0039

Cortical Thickness and White Matter Connectivity in preschool Children with Autism Spectrum Disorder
Shijun Li1, Qiansu Yang1, Denghao Li2, Weiwei Men3, Gang Liu1, Yanwei Lv4, and Lin Ma1

1PLA General Hospital, Beijing, China, 2Tsinghua University, Beijing, China, 3Center for MRI Research, Academy for Advanced Interdisciplinary Studies, Peking University, Beijing, China, 4Beijing Jishuitan Hospital, Beijing, China

Synopsis

Structural magnetic resonance imaging (MRI) is suitable to describe brain anatomy, and altered cortical thickness and connectivity are the keys feature of autism spectrum disorder (ASD) pathophysiology.
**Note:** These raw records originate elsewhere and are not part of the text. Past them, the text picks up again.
/-- An issue trap parks the whole issuing set (R22). -/
theorem issue_trap {s : State} {i : Instr} {c : Cur} {w : Warp} (hc : s.cur = some c)
    (hw : (s.warp? c.wid).map (·.readBy c) = some w)
    (ht : s.issueTrap w i ≠ 0) (body : Env → State → State) :
    issue i s body = .next (s.raiseAll (s.env i c w) c.lanes (s.issueTrap w i) 0 0) := by
  simp [issue, hc, hw, ht]

/-- A held register suspends the whole issuing set before the instruction (R310). -/
theorem issue_held {s : State} {i : Instr} {c : Cur} {w : Warp} (hc : s.cur = some c)
    (hw : (s.warp? c.wid).map (·.readBy c) = some w)
    (ht : s.issueTrap w i = 0) (hh : s.namesHeld w (activeLanes s i c w) i ≠ []) (body : Env → State → State) :
    issue i s body = .next (s.suspend (s.env i c w)
      { lanes := c.lanes, before := true, wait := .hold (s.namesHeld w (activeLanes s i c w) i) }) := by
  have hp : s.namesHeld w (s.env i c w).p i ≠ [] := hh
  simp only [issue, hc, hw, ht, bne_self_eq_false, Bool.false_eq_true, if_false, bne_iff_ne, ne_eq, hp, not_false_eq_true,
    if_true]
  rfl

@[simp] theorem State.env_p (s : State) (i : Instr) (c : Cur) (w : Warp) : (s.env i c w).p = activeLanes s i c w := rfl
@[simp] theorem State.env_c (s : State) (i : Instr) (c : Cur) (w : Warp) : (s.env i c w).c = c := rfl
@[simp] theorem State.env_w (s : State) (i : Instr) (c : Cur) (w : Warp) : (s.env i c w).w = w := rfl
@[simp] theorem State.env_o (s : State) (i : Instr) (c : Cur) (w : Warp) : (s.env i c w).o = i.operands := rfl
@[simp] theorem State.env_i (s : State) (i : Instr) (c : Cur) (w : Warp) : (s.env i c w).i = i := rfl

/-- A runnable lane is one the warp has. -/
theorem Issuing.lt {s : State} {i : Instr} {c : Cur} {w : Warp} (h : Issuing s i c w) (l : Nat) (hl : l ∈ c.lanes) :
    l < w.lanes.length := by
  have := h.runnable l hl
  rw [Warp.lane_eq] at this
  by_contra g
  rw [List.getElem?_eq_none (by omega)] at this
  simp at this

theorem activeLanes_sorted {s : State} {i : Instr} {c : Cur} {w : Warp} (h : Issuing s i c w) :
    (activeLanes s i c w).Pairwise (· < ·) := h.sorted.filter _

theorem activeLanes_nodup {s : State} {i : Instr} {c : Cur} {w : Warp} (h : Issuing s i c w) :
    (activeLanes s i c w).Nodup := (activeLanes_sorted h).imp (fun x => Nat.ne_of_lt x)

theorem activeLanes_lt {s : State} {i : Instr} {c : Cur} {w : Warp} (h : Issuing s i c w) :
    ∀ l ∈ activeLanes s i c w, l < w.lanes.length := fun l hl => h.lt l (List.mem_of_mem_filter hl)

/-- Nothing but pc, half and repc of the issuing lanes is touched by the advance. -/
theorem State.advance_eq (s : State) (c : Cur) :
    ∃ f : Lane → Lane, (∀ x, ∃ pc half repc, f x = { x with pc := pc, half := half, repc := repc }) ∧
      s.advance c = s.modWarp c.wid (fun w => w.modLanes c.lanes f) := by
  refine ⟨fun x => if c.count ≤ c.idx + 1 then { x with pc := c.nextPc, half := c.nextHalf, repc := 0 }
    else { x with repc := c.count - c.idx - 1 }, fun x => ?_, rfl⟩
  by_cases h : c.count ≤ c.idx + 1
  · exact ⟨c.nextPc, c.nextHalf, 0, by simp [h]⟩
  · exact ⟨x.pc, x.half, c.count - c.idx - 1, by simp [h]⟩

theorem State.still_advance (s : State) (c : Cur) : (s.advance c).still = s.still := by
  obtain ⟨f, _, h⟩ := s.advance_eq c
  rw [h]
  rfl

/-- Equality of what is still gives equality of every memory. -/
theorem SameMemory.of_still {s t : State} (h : t.still = s.still) : SameMemory s t := by
  have e1 : t.dram = s.dram := by simpa [State.still] using congrArg State.dram h
  have e2 : t.hostMem = s.hostMem := by simpa [State.still] using congrArg State.hostMem h
  have e3 : t.dies = s.dies := by simpa [State.still] using congrArg State.dies h
  have e4 : t.blocks = s.blocks := by simpa [State.still] using congrArg State.blocks h
  exact ⟨fun a => by rw [e1], fun a => by rw [e2], fun d a => by simp [State.spadAt, State.die, e3],
    fun b a => by simp [State.sharedAt, State.block?, e4], fun b a => by simp [State.weightAt, State.block?, e4]⟩

/-- The frame of a change to lanes of one warp that keeps every state and touches registers, flags, generators and
positions only. -/
theorem registersOnly_of_lanes {s t : State} {wid : Nat} {ls : List Nat} {K : Nat → Bool}
    (hs : t.still = s.still) (hw : t.warps.map Warp.still = s.warps.map Warp.still)
    (hl : ∀ v l, (t.laneAt v l).still = (s.laneAt v l).still)
    (ho : ∀ v l, ¬ (v = wid ∧ l ∈ ls) → (t.laneAt v l).regs = (s.laneAt v l).regs ∧
      (t.laneAt v l).fpx = (s.laneAt v l).fpx ∧ (t.laneAt v l).gen = (s.laneAt v l).gen)
    (hr : ∀ l ∈ ls, ∀ k, K k = false → t.regAt wid l k = s.regAt wid l k) :
    RegistersOnly s t wid ls K where
  regs := by
    intro v l k h
    by_cases g : v = wid ∧ l ∈ ls
    · obtain ⟨rfl, g⟩ := g
      refine hr l g k ?_
      cases hd : K k
      · rfl
      · exact absurd ⟨rfl, g, hd⟩ h
    · simp only [State.regAt, Lane.reg, (ho v l g).1]
  flags := fun v l h => (ho v l h).2.1
  gens := fun v l h => (ho v l h).2.2
  lanes := hl
  warps := hw
  memory := SameMemory.of_still hs
  rest := hs

theorem State.laneAt_advance (s : State) (c : Cur) (v l : Nat) :
    ∃ pc half repc, (s.advance c).laneAt v l = { s.laneAt v l with pc := pc, half := half, repc := repc } := by
  obtain ⟨f, hf, h⟩ := s.advance_eq c
  have e : (s.advance c).laneAt v l = (s.modWarp c.wid (fun w => w.modLanes c.lanes f)).laneAt v l := by
    rw [h]
  rw [e, State.laneAt_modWarp _ _ _ _ _ (fun w => by rw [Warp.modLanes_def]; simp)]
  unfold State.laneAt
  cases s.warp? v with
  | none => exact ⟨_, _, _, rfl⟩
  | some w =>
    simp only [Option.map_some, Option.getD_some]
    by_cases hv : v = c.wid
    · simp only [hv, if_true]
      have : ∀ (ls : List Nat) (w : Warp), ∃ pc half repc,
          (w.modLanes ls f).lane l = { w.lane l with pc := pc, half := half, repc := repc } := by
        intro ls
        induction ls with
        | nil => intro w; exact ⟨_, _, _, rfl⟩
        | cons a ls ih =>
          intro w
          obtain ⟨p, q, r, hh⟩ := ih (w.modLane a f)
          have : (w.modLanes (a :: ls) f) = (w.modLane a f).modLanes ls f := rfl
          rw [this, hh, Warp.lane_modLane]
          split
          · obtain ⟨p2, q2, r2, h2⟩ := hf (w.lane l)
            rw [h2]
            exact ⟨_, _, _, rfl⟩
          · exact ⟨_, _, _, rfl⟩
      exact this c.lanes w
    · simp only [hv, if_false]
      exact ⟨_, _, _, rfl⟩

theorem State.warps_advance (s : State) (c : Cur) : (s.advance c).warps.map Warp.still = s.warps.map Warp.still := by
  obtain ⟨f, _, h⟩ := s.advance_eq c
  rw [h]
  exact State.map_still_modWarp s c.wid _ (fun w => by rw [Warp.modLanes_def]; exact Warp.still_foldl _ _ _)

/-- The warp of an issuing set after the advance: found, with as many lanes. -/
theorem State.warp?_advance {s : State} {c : Cur} {w : Warp} (hw : s.warp? c.wid = some w) :
    ∃ w', (s.advance c).warp? c.wid = some w' ∧ w'.lanes.length = w.lanes.length ∧ w'.wid = c.wid := by
  obtain ⟨f, _, h⟩ := s.advance_eq c
  have e : (s.advance c).warp? c.wid = (s.modWarp c.wid (fun w => w.modLanes c.lanes f)).warp? c.wid := by rw [h]
  refine ⟨w.modLanes c.lanes f, ?_, ?_, ?_⟩
  · rw [e, State.warp?_modWarp _ _ _ _ (fun w => by rw [Warp.modLanes_def]; simp), hw]
    simp
  · rw [Warp.modLanes_def]; simp
  · rw [Warp.modLanes_def]
    simp [State.find_wid hw]

theorem Issuing.found_advance {s : State} {i : Instr} {c : Cur} {w : Warp} (h : Issuing s i c w) :
    ∃ w', (s.advance c).warp? c.wid = Option.some w' ∧ w'.lanes.length = w.lanes.length := by
  obtain ⟨v, hv, -, hl⟩ := h.found
  obtain ⟨w', hw', hlen, -⟩ := State.warp?_advance hv
  exact ⟨w', hw', by rw [hlen, hl]⟩

/-- Changes of lanes of one warp, each in its own way. -/
theorem State.laneAt_foldl (s : State) (wid : Nat) (ls : List Nat) (g : Nat → Lane → Lane) (w : Warp)
    (hw : s.warp? wid = some w) (nd : ls.Nodup) (lt : ∀ l ∈ ls, l < w.lanes.length) (v l : Nat) :
    (s.modWarp wid (fun w => ls.foldl (fun w l => w.modLane l (g l)) w)).laneAt v l =
      if v = wid ∧ l ∈ ls then g l (s.laneAt v l) else s.laneAt v l := by
  rw [State.laneAt_modWarp _ _ _ _ _ (fun w => Warp.wid_foldl _ _ _)]
  unfold State.laneAt
  by_cases hv : v = wid
  · subst hv
    simp only [hw, Option.map_some, Option.getD_some, true_and, if_true]
    rw [Warp.lane_foldl _ _ _ _ nd]
    by_cases hl : l ∈ ls
    · simp [hl, lt l hl]
    · simp [hl]
  · simp [hv]

/-- The frame of changes of lanes that keep their state and, outside the destination, their registers. -/
theorem State.registersOnly_foldl (s : State) (wid : Nat) (ls : List Nat) (g : Nat → Lane → Lane) (w : Warp)
    (K : Nat → Bool) (hw : s.warp? wid = some w) (nd : ls.Nodup) (lt : ∀ l ∈ ls, l < w.lanes.length)
    (hg : ∀ l x, (g l x).still = x.still)
    (hr : ∀ l x k, K k = false → (g l x).reg k = x.reg k) :
    RegistersOnly s (s.modWarp wid (fun w => ls.foldl (fun w l => w.modLane l (g l)) w)) wid ls K := by
  refine registersOnly_of_lanes rfl (State.map_still_modWarp s wid _ (fun w => Warp.still_foldl _ _ _)) ?_ ?_ ?_
  · intro v l
    rw [State.laneAt_foldl s wid ls g w hw nd lt]
    split
    · exact hg _ _
    · rfl
  · intro v l hv
    rw [State.laneAt_foldl s wid ls g w hw nd lt, if_neg hv]
    exact ⟨rfl, rfl, rfl⟩
  · intro l hl k hk
    rw [State.regAt, State.laneAt_foldl s wid ls g w hw nd lt, if_pos ⟨rfl, hl⟩]
    exact hr _ _ _ hk

/-- The advance is within every frame. -/
theorem State.registersOnly_advance (s : State) (c : Cur) (ls : List Nat) (K : Nat → Bool) :
    RegistersOnly s (s.advance c) c.wid ls K := by
  refine registersOnly_of_lanes (s.still_advance c) (s.warps_advance c) ?_ ?_ ?_
  · intro v l
    obtain ⟨p, q, r, h⟩ := s.laneAt_advance c v l
    rw [h]; rfl
  · intro v l _
    obtain ⟨p, q, r, h⟩ := s.laneAt_advance c v l
    rw [h]; exact ⟨rfl, rfl, rfl⟩
  · intro l _ k _
    obtain ⟨p, q, r, h⟩ := s.laneAt_advance c c.wid l
    rw [State.regAt, h]; rfl

/-- The advance moves the issuing lanes and no other (R61, R70). -/
theorem State.moved_advance {s : State} {i : Instr} {c : Cur} {w : Warp} (h : Issuing s i c w) : Moved s (s.advance c) c := by
  obtain ⟨v, hv, -, hl⟩ := h.found
  have L := State.laneAt_foldl s c.wid c.lanes
    (fun _ x => if c.count ≤ c.idx + 1 then { x with pc := c.nextPc, half := c.nextHalf, repc := 0 }
      else { x with repc := c.count - c.idx - 1 }) v hv (h.sorted.imp (fun x => Nat.ne_of_lt x)) (fun l g => hl ▸ h.lt l g)
  have e : ∀ v l, (s.advance c).laneAt v l = if v = c.wid ∧ l ∈ c.lanes then
      (if c.count ≤ c.idx + 1 then { s.laneAt v l with pc := c.nextPc, half := c.nextHalf, repc := 0 }
        else { s.laneAt v l with repc := c.count - c.idx - 1 }) else s.laneAt v l := fun v l => L v l
  refine ⟨fun g l hl => ?_, fun g l hl => ?_, fun v l hv => ?_⟩
  · rw [e, if_pos ⟨rfl, hl⟩, if_pos g]
    exact ⟨rfl, rfl, rfl⟩
  · rw [e, if_pos ⟨rfl, hl⟩, if_neg (by omega)]
    exact ⟨rfl, rfl, rfl⟩
  · rw [e, if_neg hv]
    exact ⟨rfl, rfl, rfl⟩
By processing T1-weighted imaging and diffusion-tensor imaging data from same subjects, cortical thickness and white matter connectivity were shown respectively, and some differences of brain areas were found between typically developing (TD) preschool children group and ASD, which might be related to the behaviors of ASD preschool children. Compared with TD, the thickness of right middle post cingulada gyrus and sulcus increased and its close white matter's fractional anisotropy (FA) of right superior frontal area decreased (P<0.01) in ASD group. These findings may be the morphological biomarkers, which will help guide the precise intervention or treatment in preschool children with ASD as some new neural circuits.

Abstract

Purpose: The present study aimed to expand current knowledge regarding the early diagnosis of autism spectrum disorder (ASD), and potentially discover the pathological mechanisms underlying psychiatric developmental disorders.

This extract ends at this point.